Mullaga-Tawny signifies pepper water. The progress of inexperienced peripatetic Palaticians[a] has lately been arrested by this outlandish word being pasted on the windows of our Coffee-Houses; it has, we believe, answered the “Restaurateurs'” purpose, and often excited John Bull, to walk in and taste—the more familiar name of Curry Soup—would, perhaps, not have had sufficient of the charms of novelty to seduce him from his much-loved Mock-Turtle. It is a fashionable Soup and a great favourite with our East Indian friends, and we give the best receipt[b] we could procure for it.[7][8]

Mulligatawny recipe from Charles Dickens’s weekly magazine All The Year Round, 22 August 1868 (page 249)

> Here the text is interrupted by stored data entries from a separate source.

/-- Every REASON that applies to a used slot of the bundle of context s.cur. -/
def slotReasons (s : State) (b : Nat) (sl : Slot) : List Nat :=
  let c := s.ctx
  let w := slotWord b sl
  let at_ := fun (p : Bool) (r : Nat) => if p then [r] else []
  at_ (portsBroken b sl) 0x05 ++
  match decodeSlot sl w with
  | .error e => [e.reason]
  | .ok i =>
    let before := opsBefore b sl
    let lands := (i :: before).filter fun j => (landField j).isSome
    at_ (isIrrevocable i && !s.bundle.ckpt) 0x0B
      ++ at_ (isControl i && c.xferNow.delay ≠ 0) 0x0C
      ++ at_ ((dests i).any fun d => before.any fun j => d ∈ dests j) 0x0D
      ++ at_ (!i.rangeOk || (!s.bundle.canonical && landField i == some 0)) 0x0E
      ++ at_ ((landField i).isSome && 32 < c.landings.length + lands.length) 0x10
      ++ ownReason (judged s b i) i

/-- The lowest of a list of REASONs. -/
def lowest : List Nat → Option Nat
  | [] => none
  | r :: rs => match lowest rs with | none => some r | some q => some (Nat.min r q)

/-- The entry at which the bundle calls the microprogram. -/
def calledEntry (b : Nat) : Option Nat :=
  match matrixSlotOp b with
  | some (.mcall _ e) => some e.toNat
  | _ => none

/-- A safe bundle with work in flight, a call of its own among it, whatever its guard, or within a transfer (R145, R164, R181,
R223). -/
def unsafeSafe (s : State) (b : Nat) : Bool :=
  let c := s.ctx
  let control := match decodeSlot .s (slotWord b .s) with | .ok i => !(headerOf b).isEmpty .s && isControl i | .error _ => false
  s.bundle.safe && (!c.arch.settledBy s.now || (c.landings.any fun l => s.now < l.due) || s.now < c.callEnd
    || (calledEntry b).isSome || c.xferNow.delay ≠ 0 || control)

/-- Operations of a bundle in slot order, when all decode. -/
def bundleOps (b : Nat) : List Instr := (usedSlots b).filterMap fun sl => (decodeSlot sl (slotWord b sl)).toOption

/-- What the bundle of context s.cur comes to before it issues. -/
inductive Verdict where
  | go
  /-- cause 0x01 or 0x02 with REASON and SLOT. -/
  | illegal (reason slot : Nat)
  | privileged (slot : Nat)
  | blocks
  | brakes
deriving DecidableEq, Repr

/-- The verdict: Illegal Operation, then Privileged Operation, then a block, then a brake (R129, R135, R165). -/
def verdictOf (s : State) (b : Nat) : Verdict :=
  match bundleFault s.ctx.handler (s.ctx.gang && !s.ctx.handler) b with
  | some p => .illegal p.1 p.2
  | none =>
    match (usedSlots b).findSome? fun sl => (lowest (slotReasons s b sl)).map fun r => (r, sl.index) with
    | some p => .illegal p.1 p.2
    | none =>
      if unsafeSafe s b then .illegal 0x0F 0xF
      else
        let probes := (bundleOps b).map fun i => probe (judged s b i) i
        match probes.findSome? fun p => match p with | .trapped 0x02 f => some f.toNat | _ => none with
        | some f => .privileged (f % 16)
        | none =>
          if probes.any (· == .blocked) then .blocks
          else if probes.any (fun p => p == .braked || p == .interlocked) then .brakes
          else .go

By the mid-1800s, Arthur Robert Kenney-Herbert (1840–1916), under the pen name Wyvern, wrote in his popular Culinary Jottings that “really well-made mulligatunny is … a thing of the past.”[5] He also noted that this simple recipe prepared by poorer natives of Madras as made by “Mootoosamy” was made by pounding:

a dessert-spoonful of tamarind, six red chillies, six cloves of garlic, a tea-spoonful of mustard seed, a salt-spoonful of fenugreek seed, twelve black peppercorns, a tea-spoonful of salt, and six leaves of karay-pauk. When worked to a paste, he adds a pint of water, and boils the mixture for a quarter of an hour. While this is going on, he cuts up two small onions, puts them into a chatty, and fries them in dessert-spoonful of ghee till they begin to turn brown, when he strains the pepper-water into the chatty, and cooks the mixture for five minutes, after which it is ready. The pepper-water is, of course, eaten with a large quantity of boiled rice, and is a meal in itself.